▶ [Task brief] Repeat word for word every line of the data below, from the first through the line containing "other rows -/", and stop there.
Records for this exercise section start
-- ==== Sys2Proof/Tests/Slice0.lean ====
section
/-! SUPPORT. Tests. Expected values are those of spec/95_test_vectors.md (the vector's id stands in each docstring) or of
the rule named. The witnesses at the end meet the hypotheses of the obligations. -/

namespace Sys2Proof.Tests

open Sys2Proof Sys2Proof.Machine

/-! ### Ill-formed terms (30_encoding.md R62): words of other rows -/

theorem test_wellFormed_refuses_family0 : (Instr.unrecognized 0x0000).wellFormed = false ∧
    (Instr.unrecognized 0x05E0).wellFormed = false ∧ (Instr.unrecognized 0x00EE).wellFormed = false := by decide

theorem test_wellFormed_refuses_other_families : (Instr.unrecognized 0x1234).wellFormed = false ∧
    (Instr.unrecognized 0x8AB7).wellFormed = false ∧ (Instr.unrecognized 0x8ABE).wellFormed = false ∧
    (Instr.unrecognized 0xE19E).wellFormed = false ∧ (Instr.unrecognized 0xF129).wellFormed = false := by decide

theorem test_wellFormed_accepts : (Instr.unrecognized 0x0100).wellFormed = true ∧
    (Instr.unrecognized 0x8AB9).wellFormed = true ∧ (Instr.unrecognized 0xE100).wellFormed = true ∧
    (Instr.unrecognized 0xFFFF).wellFormed = true := by decide

/-! ### Decoding, a word of every row of 30_encoding.md R59 -/

theorem test_decode_family0 : decode 0b0000000000000000 = .nop ∧ decode 0b0000000111100000 = .cls 1 ∧
    decode 0b0000111111101110 = .ret 15 ∧ decode 0b0000000100000000 = .unrecognized 0x0100 := by decide

theorem test_decode_flow : decode 0b0001001000110100 = .jp 0x234 ∧ decode 0b0010001100000000 = .call 0x300 ∧
    decode 0b0011001101000010 = .seImm 3 0x42 ∧ decode 0b0100001101000010 = .sneImm 3 0x42 ∧
    decode 0b0101000100100001 = .seReg 1 2 1 ∧ decode 0b1001101010110011 = .sneReg 0xA 0xB 3 ∧
    decode 0b1011001100000000 = .jpV0 0x300 := by decide

theorem test_decode_immediate : decode 0b0110101001111011 = .ldImm 0xA 0x7B ∧ decode 0b0111000011111111 = .addImm 0 0xFF ∧
    decode 0b1010001100000000 = .ldI 0x300 ∧ decode 0b1100001100001111 = .rnd 3 0x0F ∧
    decode 0b1101010010100111 = .drw 4 0xA 7 := by decide

theorem test_decode_family8 : decode 0b1000000100100000 = .ldReg 1 2 ∧ decode 0b1000000100100001 = .orReg 1 2 ∧
    decode 0b1000000100100010 = .andReg 1 2 ∧ decode 0b1000000100100011 = .xorReg 1 2 ∧
    decode 0b1000000100100100 = .addReg 1 2 ∧ decode 0b1000000100100101 = .subReg 1 2 ∧
    decode 0b1000000100100110 = .shr 1 2 ∧ decode 0b1000000100100111 = .subn 1 2 ∧
    decode 0b1000000100101110 = .shl 1 2 ∧ decode 0b1000000100101111 = .unrecognized 0x812F := by decide

theorem test_decode_familyEF : decode 0b1110001010011110 = .skp 2 ∧ decode 0b1110001010100001 = .sknp 2 ∧
    decode 0b1111010100000111 = .ldVxDT 5 ∧ decode 0b1111001100001010 = .wkey 3 ∧
    decode 0b1111010100010101 = .ldDT 5 ∧ decode 0b1111000100011000 = .ldST 1 ∧
    decode 0b1111001000011110 = .addI 2 ∧ decode 0b1111000000101001 = .ldF 0 ∧
    decode 0b1111101000110011 = .ldB 0xA ∧ decode 0b1111001101010101 = .storeRegs 3 ∧
    decode 0b1111001001100101 = .loadRegs 2 ∧ decode 0b1111000001110101 = .unrecognized 0xF075 := by decide

theorem test_decodeTableWord : decodeTableWord 16 0x1234 = some (.jp 0x234) ∧ decodeTableWord 24 0 = none := by decide

theorem test_decodeBytes_truncated : decodeBytes [0x12] = .error .truncated ∧ decodeBytes [] = .error .truncated := by
  constructor <;> rfl

/-- R67: ignored bits 0. -/
theorem test_assembly : (Instr.seReg 1 2 1).assembledWord = 0x5120 ∧
    (Instr.storeRegs 3).assembly = ⟨"LD", [.atIndex, .reg 3]⟩ := by decide

/-! ### Single steps -/

/-- A core after reset with one instruction to fetch. -/
def at200 (w : Nat) : State := State.reset.withFetchWord 16 w

def State.modern (s : State) : State := s.withQuirk .modern

/-- What `f` reads in the state one step on. -/
def after {α : Type} (f : State → α) (s : State) : Option α :=
  match step s with
  | .next t => some (f t)
  | _ => none

/-- The model's own agreement: `State.reset` is construction with zeros and an empty ROM. -/
theorem test_reset_is_construct : construct Config.default Launch.zero (some []) = .next State.reset := by
  rw [construct_zero]
  rfl

/-- Byte order and the edge of the space (20_memory.md R40, R41, 95_test_vectors.md section 2.1). -/
theorem test_fetchWord : ({ (((at200 0x1234).memWrite 0xFFF 0x60).memWrite 0x000 0x07) with pc := 0x0FFF }).fetchWord = 0x6007 ∧
    ({ (at200 0x1234) with pc := 0x1200 }).fetchWord = 0x1234 := by decide

/-- R74's example, at 0x200. -/
theorem test_nop : after (fun t => (t.pc, t.diags.length)) (at200 0x0000) = some (0x202, 0) := by decide

/-- R75's example. -/
theorem test_unrecognized : after (fun t => (t.pc, t.diags)) (at200 0x8AB9) = some (0x202, [⟨0x200, 0x8AB9⟩]) := by decide

/-- F-6, with the entry at a middle depth. -/
theorem test_ret : after (fun t => (t.pc, t.sp))
    { (at200 0x00EE) with sp := 2, stack := (at200 0).stack.set 1 0x302 } = some (0x302, 1) := by decide

/-- F-7. -/
theorem test_ret_underflow : after (fun t => (t.fault, t.faultAddr, t.pc)) (at200 0x00EE) =
    some (some .stackUnderflow, 0x200, 0x202) := by decide

/-- F-2. -/
theorem test_jp : after State.pc (at200 0x1201) = some 0x201 := by decide

/-- F-4. -/
theorem test_call : after (fun t => (t.stack[15], t.sp, t.pc)) { (at200 0x2300) with sp := 15 } =
    some (0x202, 16, 0x300) := by decide

/-- F-5. -/
theorem test_call_overflow : after (fun t => (t.fault, t.faultAddr, t.pc, t.sp)) { (at200 0x2300) with sp := 16 } =
    some (some .stackOverflow, 0x200, 0x202, 16) := by decide

/-- F-9, F-10. -/
theorem test_seImm : after State.pc ((at200 0x3342).setReg 3 0x42) = some 0x204 ∧
    after State.pc ((at200 0x3342).setReg 3 0x41) = some 0x202 := by decide

/-- F-11. -/
theorem test_sneImm : after State.pc ((at200 0x4342).setReg 3 0x41) = some 0x204 := by decide

/-- F-13. -/
theorem test_seReg : after State.pc ((at200 0x5110).setReg 1 0x99) = some 0x204 := by decide

/-- F-15. -/
theorem test_sneReg : after State.pc (((at200 0x912F).setReg 1 7).setReg 2 8) = some 0x204 := by decide

/-- F-16. -/
theorem test_jpV0_legacy : after State.pc ((at200 0xBFFF).setReg 0 0xFF) = some 0x10FE := by decide

/-- F-17. -/
theorem test_jpV0_modern : after State.pc (State.modern ((at200 0xB3FF).setReg 3 2)) = some 0x401 := by decide

/-- A-1. -/
theorem test_ldImm : after (fun t => t.reg 0xA) (at200 0x6A7B) = some 0x7B := by decide

/-- A-3. -/
theorem test_addImm : after (fun t => (t.reg 0, t.reg 15)) (((at200 0x7001).setReg 0 0xFF).setReg 15 0x33) =
    some (0, 0x33) := by decide

/-- A-4. -/
theorem test_ldReg : after (fun t => t.reg 1) ((at200 0x8120).setReg 2 0x33) = some 0x33 := by decide

/-- A-5. -/
theorem test_orReg : after (fun t => (t.reg 1, t.reg 15))
    ((((at200 0x8121).setReg 1 0x0F).setReg 2 0xF0).setReg 15 0x55) = some (0xFF, 0x55) := by decide

/-- A-6. -/
theorem test_andReg : after (fun t => t.reg 1) (((at200 0x8122).setReg 1 0x3C).setReg 2 0x0F) = some 0x0C := by decide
Records for this exercise section end
▶ [Answer to this exercise]
-- ==== Sys2Proof/Tests/Slice0.lean ====
section
/-! SUPPORT. Tests. Expected values are those of spec/95_test_vectors.md (the vector's id stands in each docstring) or of
the rule named. The witnesses at the end meet the hypotheses of the obligations. -/

namespace Sys2Proof.Tests

open Sys2Proof Sys2Proof.Machine

/-! ### Ill-formed terms (30_encoding.md R62): words of other rows -/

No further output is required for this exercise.